Indeed, you recognize this equation as the classical harmonic oscillator solution, that of course you can also get from Newton’s second for a Hooke’s law F=-kq. Moreover, you can also be general, and from the prescription:

    \[L(q,\dot{q};t)=T(\dot{q})-U(q)\]

derive the Newton’s law from this energetic approach, since EL applied to it implies

    \[\dfrac{d}{dt}\left(\dfrac{\partial L}{\partial \dot{q}}\right)=\dfrac{dp}{dt}\]

if you define the generalized momentum as

    \[p\equiv \dfrac{\partial L}{\partial \dot{q}}\]
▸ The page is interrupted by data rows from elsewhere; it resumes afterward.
/-- The memory forms of ASL, LSR, ROL, ROR and INC, DEC (R250 to R255, R260): one read, then one write of the result at
the same address, whatever answers it; on ordinary memory the byte becomes the result, or, if the memory is read-only,
stays, and the flags are set in both cases. INC and DEC keep C. `s1` is the state after the address is found. -/
def Obligations.ReadModifyWriteMemory : Prop :=
  ∀ (op : RmwOp) (m : MemOperand) (s s1 : State) (e : EffAddr) (v : Byte), effAddr s m = .ok (e, s1) →
    (∀ s2 t, memRead s1 e.addr = .ok (v, s2) →
      memWrite
        { s2 with p := putNZ (putFlag s.p .c (rmwCarry v (s.flag .c) op)) (rmwResult v (s.flag .c) op) }
        e.addr (rmwResult v (s.flag .c) op) = .ok t →
      exec (rmwInstr m op) s = .next t) ∧
    (s1.peek e.addr = some v →
      ∃ t, exec (rmwInstr m op) s = .next t ∧
        (Writable s1 e.addr → t.peek e.addr = some (rmwResult v (s.flag .c) op)) ∧
        (Discards s1 e.addr → t.peek e.addr = some v) ∧
        t.flag .c = rmwCarry v (s.flag .c) op ∧
        t.flag .n = (rmwResult v (s.flag .c) op).getLsbD 7 ∧
        t.flag .z = decide (rmwResult v (s.flag .c) op = 0#8) ∧
        CpuKept s1 t [] [.n, .z, .c] false ∧ t.pc = s.pc ∧ t.cycles = s.cycles ∧ MemKept s1 t [e.addr])

/-- INX, INY, DEX, DEY (R256 to R259): C and V stay. -/
def Obligations.IndexRegisterSteps : Prop :=
  ∀ (s : State),
    (∃ t, exec .inx s = .next t ∧ t.x.toNat = (s.x.toNat + 1) % 256 ∧ t.flag .n = t.x.getLsbD 7 ∧
      t.flag .z = decide (t.x = 0#8) ∧ RegisterFrame s t [.x] [.n, .z]) ∧
    (∃ t, exec .iny s = .next t ∧ t.y.toNat = (s.y.toNat + 1) % 256 ∧ t.flag .n = t.y.getLsbD 7 ∧
      t.flag .z = decide (t.y = 0#8) ∧ RegisterFrame s t [.y] [.n, .z]) ∧
    (∃ t, exec .dex s = .next t ∧ t.x.toNat = (s.x.toNat + 255) % 256 ∧ t.flag .n = t.x.getLsbD 7 ∧
      t.flag .z = decide (t.x = 0#8) ∧ RegisterFrame s t [.x] [.n, .z]) ∧
    (∃ t, exec .dey s = .next t ∧ t.y.toNat = (s.y.toNat + 255) % 256 ∧ t.flag .n = t.y.getLsbD 7 ∧
      t.flag .z = decide (t.y = 0#8) ∧ RegisterFrame s t [.y] [.n, .z])

/-! ## Stack and flag instructions -/

/-- PHA and PHP (R282, R290): the byte at `STACK_BASE + SP`, bits 5 and 4 set in the pushed status. -/
def Obligations.PushInstructions : Prop :=
  ∀ (s : State), Writable s (s.stackAddr s.sp) →
    (∃ t, exec .pha s = .next t ∧ t.peek (s.stackAddr s.sp) = some s.a ∧ t.sp = s.sp - 1#8 ∧
      CpuKept s t [.sp] [] (decide (s.sp = 0x00#8)) ∧ t.pc = s.pc ∧ t.cycles = s.cycles ∧
      MemKept s t [s.stackAddr s.sp]) ∧
    (∃ t, exec .php s = .next t ∧ t.peek (s.stackAddr s.sp) = some (s.p ||| 0x30#8) ∧ t.sp = s.sp - 1#8 ∧
      CpuKept s t [.sp] [] (decide (s.sp = 0x00#8)) ∧ t.pc = s.pc ∧ t.cycles = s.cycles ∧
      MemKept s t [s.stackAddr s.sp])

/-- PLA and PLP (R283, R284): every named flag comes from the byte PLP pulls, and bit 5 reads 1 (R27). -/
def Obligations.PullInstructions : Prop :=
  ∀ (s : State) (v : Byte), s.peek (s.stackAddr (s.sp + 1#8)) = some v →
    (∃ t, exec .pla s = .next t ∧ t.a = v ∧ t.sp = s.sp + 1#8 ∧ t.flag .n = v.getLsbD 7 ∧
      t.flag .z = decide (v = 0#8) ∧ CpuKept s t [.a, .sp] [.n, .z] (decide (s.sp = 0xFF#8)) ∧ t.pc = s.pc ∧
      t.cycles = s.cycles ∧ MemKept s t []) ∧
    (∃ t, exec .plp s = .next t ∧ t.p = v ||| 0x20#8 ∧ t.sp = s.sp + 1#8 ∧
      (∀ r, r ≠ .sp → regOf t r = regOf s r) ∧ t.stackAnomaly = (s.stackAnomaly || decide (s.sp = 0xFF#8)) ∧
      (∀ l, t.world.requested l = s.world.requested l) ∧ t.clk = s.clk ∧ t.jamNow = s.jamNow ∧
      t.pagePenalty = s.pagePenalty ∧ t.plat = s.plat ∧ t.pc = s.pc ∧
      t.cycles = s.cycles ∧ MemKept s t [])

/-- PLA after PHA restores `A` and `SP`; PLP after PHP restores `P` with the Break bit set (R28, R282, R283, R284,
R290). -/
def Obligations.PushThenPullRestores : Prop :=
  ∀ (s : State), Writable s (s.stackAddr s.sp) →
    (∃ t u, exec .pha s = .next t ∧ exec .pla t = .next u ∧ u.a = s.a ∧ u.sp = s.sp) ∧
    (∃ t u, exec .php s = .next t ∧ exec .plp t = .next u ∧ u.p = s.p ||| 0x30#8 ∧ u.sp = s.sp)

/-- CLC, SEC, CLI, SEI, CLD, SED, CLV (R280, R281, R285 to R289): each changes one flag and nothing else. -/
def Obligations.FlagInstructions : Prop :=
  ∀ (s : State),
    (∃ t, exec .clc s = .next t ∧ t.flag .c = false ∧ RegisterFrame s t [] [.c]) ∧
    (∃ t, exec .sec s = .next t ∧ t.flag .c = true ∧ RegisterFrame s t [] [.c]) ∧
    (∃ t, exec .cli s = .next t ∧ t.flag .i = false ∧ RegisterFrame s t [] [.i]) ∧
    (∃ t, exec .sei s = .next t ∧ t.flag .i = true ∧ RegisterFrame s t [] [.i]) ∧
    (∃ t, exec .cld s = .next t ∧ t.flag .d = false ∧ RegisterFrame s t [] [.d]) ∧
    (∃ t, exec .sed s = .next t ∧ t.flag .d = true ∧ RegisterFrame s t [] [.d]) ∧
    (∃ t, exec .clv s = .next t ∧ t.flag .v = false ∧ RegisterFrame s t [] [.v])

/-! ## Control transfer -/

/-- JMP absolute and indirect (R300, R301): the indirect target's high byte is read from the page of the pointer
(R171). -/
def Obligations.JumpInstructions : Prop :=
  ∀ (s : State) (x : Word),
    (∃ t, exec (.jmpAbs x) s = .next t ∧ t.pc = x ∧ t.cycles = s.cycles ∧ CpuKept s t [] [] false ∧
      MemKept s t []) ∧
    (∀ lo hi, s.peek x = some lo → s.peek (BitVec.ofNat 16 (x.toNat / 256 * 256 + (x.toNat + 1) % 256)) = some hi →
      ∃ t, exec (.jmpInd x) s = .next t ∧ t.pc = BitVec.ofNat 16 (256 * hi.toNat + lo.toNat) ∧
        t.cycles = s.cycles ∧ CpuKept s t [] [] false ∧ MemKept s t [])

/-- JSR (R302) and RTS (R303). `PC` in `s` is the address of the next instruction, so JSR pushes the address of its own
last byte, and RTS goes to the address after the one it pulls. -/
def Obligations.SubroutineInstructions : Prop :=
  ∀ (s : State),
    (∀ x : Word, StackReady s →
      ∃ t, exec (.jsr x) s = .next t ∧ t.pc = x ∧ t.sp = s.sp - 2#8 ∧
        t.peek (s.stackAddr s.sp) = some (hiByte (s.pc - 1#16)) ∧
        t.peek (s.stackAddr (s.sp - 1#8)) = some (loByte (s.pc - 1#16)) ∧ t.cycles = s.cycles ∧
        CpuKept s t [.sp] [] (decide (s.sp.toNat < 2)) ∧
        MemKept s t [s.stackAddr s.sp, s.stackAddr (s.sp - 1#8)]) ∧
    (∀ lo hi, s.peek (s.stackAddr (s.sp + 1#8)) = some lo → s.peek (s.stackAddr (s.sp + 2#8)) = some hi →
      ∃ t, exec .rts s = .next t ∧ t.pc.toNat = (256 * hi.toNat + lo.toNat + 1) % 65536 ∧ t.sp = s.sp + 2#8 ∧
        t.cycles = s.cycles ∧ CpuKept s t [.sp] [] (decide (254 ≤ s.sp.toNat)) ∧ MemKept s t [])

/-- RTS after JSR goes to the instruction after the JSR and restores `SP` (R81, R302, R303). -/
def Obligations.CallThenReturn : Prop :=
  ∀ (s : State) (x : Word), StackReady s →
    ∃ t u, exec (.jsr x) s = .next t ∧ t.pc = x ∧ exec .rts t = .next u ∧ u.pc = s.pc ∧ u.sp = s.sp

/-- The eight branches (R304 to R312): the condition, the target, the cycles, and nothing else. -/
def Obligations.BranchInstructions : Prop :=
  ∀ (s : State) (off : Byte),
    (∃ t, exec (.bpl off) s = .next t ∧ BranchResult s t (!s.flag .n) off) ∧
    (∃ t, exec (.bmi off) s = .next t ∧ BranchResult s t (s.flag .n) off) ∧
    (∃ t, exec (.bvc off) s = .next t ∧ BranchResult s t (!s.flag .v) off) ∧
    (∃ t, exec (.bvs off) s = .next t ∧ BranchResult s t (s.flag .v) off) ∧
    (∃ t, exec (.bcc off) s = .next t ∧ BranchResult s t (!s.flag .c) off) ∧
    (∃ t, exec (.bcs off) s = .next t ∧ BranchResult s t (s.flag .c) off) ∧
    (∃ t, exec (.bne off) s = .next t ∧ BranchResult s t (!s.flag .z) off) ∧
    (∃ t, exec (.beq off) s = .next t ∧ BranchResult s t (s.flag .z) off)

/-! ## System instructions -/

/-- BRK (R330, R361): the return address past the next byte, high byte first, then `P` with bits 5 and 4 set; I set; `PC`
the word that `VEC_IRQ` shows after the pushes. -/
def Obligations.BreakEntersHandler : Prop :=
  ∀ (s : State), StackReady s → Ordinary s s.plat.params.vecIrq → Ordinary s (s.plat.params.vecIrq + 1#16) →
    ∃ t lo hi, exec .brk s = .next t ∧ t.peek s.plat.params.vecIrq = some lo ∧
      t.peek (s.plat.params.vecIrq + 1#16) = some hi ∧
      t.pc = wordOf hi lo ∧ t.sp = s.sp - 3#8 ∧ t.flag .i = true ∧
      t.peek (s.stackAddr s.sp) = some (hiByte (s.pc + 1#16)) ∧
      t.peek (s.stackAddr (s.sp - 1#8)) = some (loByte (s.pc + 1#16)) ∧
      t.peek (s.stackAddr (s.sp - 2#8)) = some (s.p ||| 0x30#8) ∧ t.cycles = s.cycles ∧
      CpuKept s t [.sp] [.i] (decide (s.sp.toNat < 3)) ∧
      MemKept s t [s.stackAddr s.sp, s.stackAddr (s.sp - 1#8), s.stackAddr (s.sp - 2#8)]

/-- RTI (R331): the status as PLP takes it, then the return address, with no increment. -/
def Obligations.ReturnFromInterrupt : Prop :=
  ∀ (s : State) (v lo hi : Byte), s.peek (s.stackAddr (s.sp + 1#8)) = some v →
    s.peek (s.stackAddr (s.sp + 2#8)) = some lo → s.peek (s.stackAddr (s.sp + 3#8)) = some hi →
    ∃ t, exec .rti s = .next t ∧ t.p = v ||| 0x20#8 ∧ t.pc = wordOf hi lo ∧ t.sp = s.sp + 3#8 ∧
      (∀ r, r ≠ .sp → regOf t r = regOf s r) ∧ t.stackAnomaly = (s.stackAnomaly || decide (253 ≤ s.sp.toNat)) ∧
      (∀ l, t.world.requested l = s.world.requested l) ∧ t.clk = s.clk ∧ t.jamNow = s.jamNow ∧
      t.pagePenalty = s.pagePenalty ∧ t.plat = s.plat ∧ t.cycles = s.cycles ∧ MemKept s t []

/-- RTI undoes the context save of BRK: `PC` past the byte after BRK, `SP` as before, `P` with the Break bit stored
(R28, R330, R331, R366). -/
def Obligations.BreakThenReturn : Prop :=
  ∀ (s : State), StackReady s → Ordinary s s.plat.params.vecIrq → Ordinary s (s.plat.params.vecIrq + 1#16) →
    ∃ t u, exec .brk s = .next t ∧ exec .rti t = .next u ∧ u.pc = s.pc + 1#16 ∧ u.sp = s.sp ∧
      u.p = s.p ||| 0x30#8 ∧ u.a = s.a ∧ u.x = s.x ∧ u.y = s.y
and, by the other hand, for the potential energy depending ONLY on the generalized coordinates you get

    \[\dfrac{\partial L}{\partial q}=-\dfrac{\partial U}{\partial q}\]

Note that the last term is only the prescription for a conservative force F=-\nabla U.

Questions:

  1. What if U=U(q,\dot{q}) or U(q,\dot{q},t). Nothing changes, unless the potential energy depends explicitly on time, what renders issues to the problem. Energy could be not conserved. And generally it is not conserved, unless time is not present explicitly in the lagrangian.
  2. What about non-conservative forces? Well, there are some issues too. Several methods have been developed to account for in into the lagrangian method. E.g.: Rayleigh dissipative function, fractional calculus techniques and others.
  3. What if lagrangians act on fractional derivatives?
  4. Riewe’s mechanis using is remarkable.
  5. What about the field theory extension of the harmonic oscillator?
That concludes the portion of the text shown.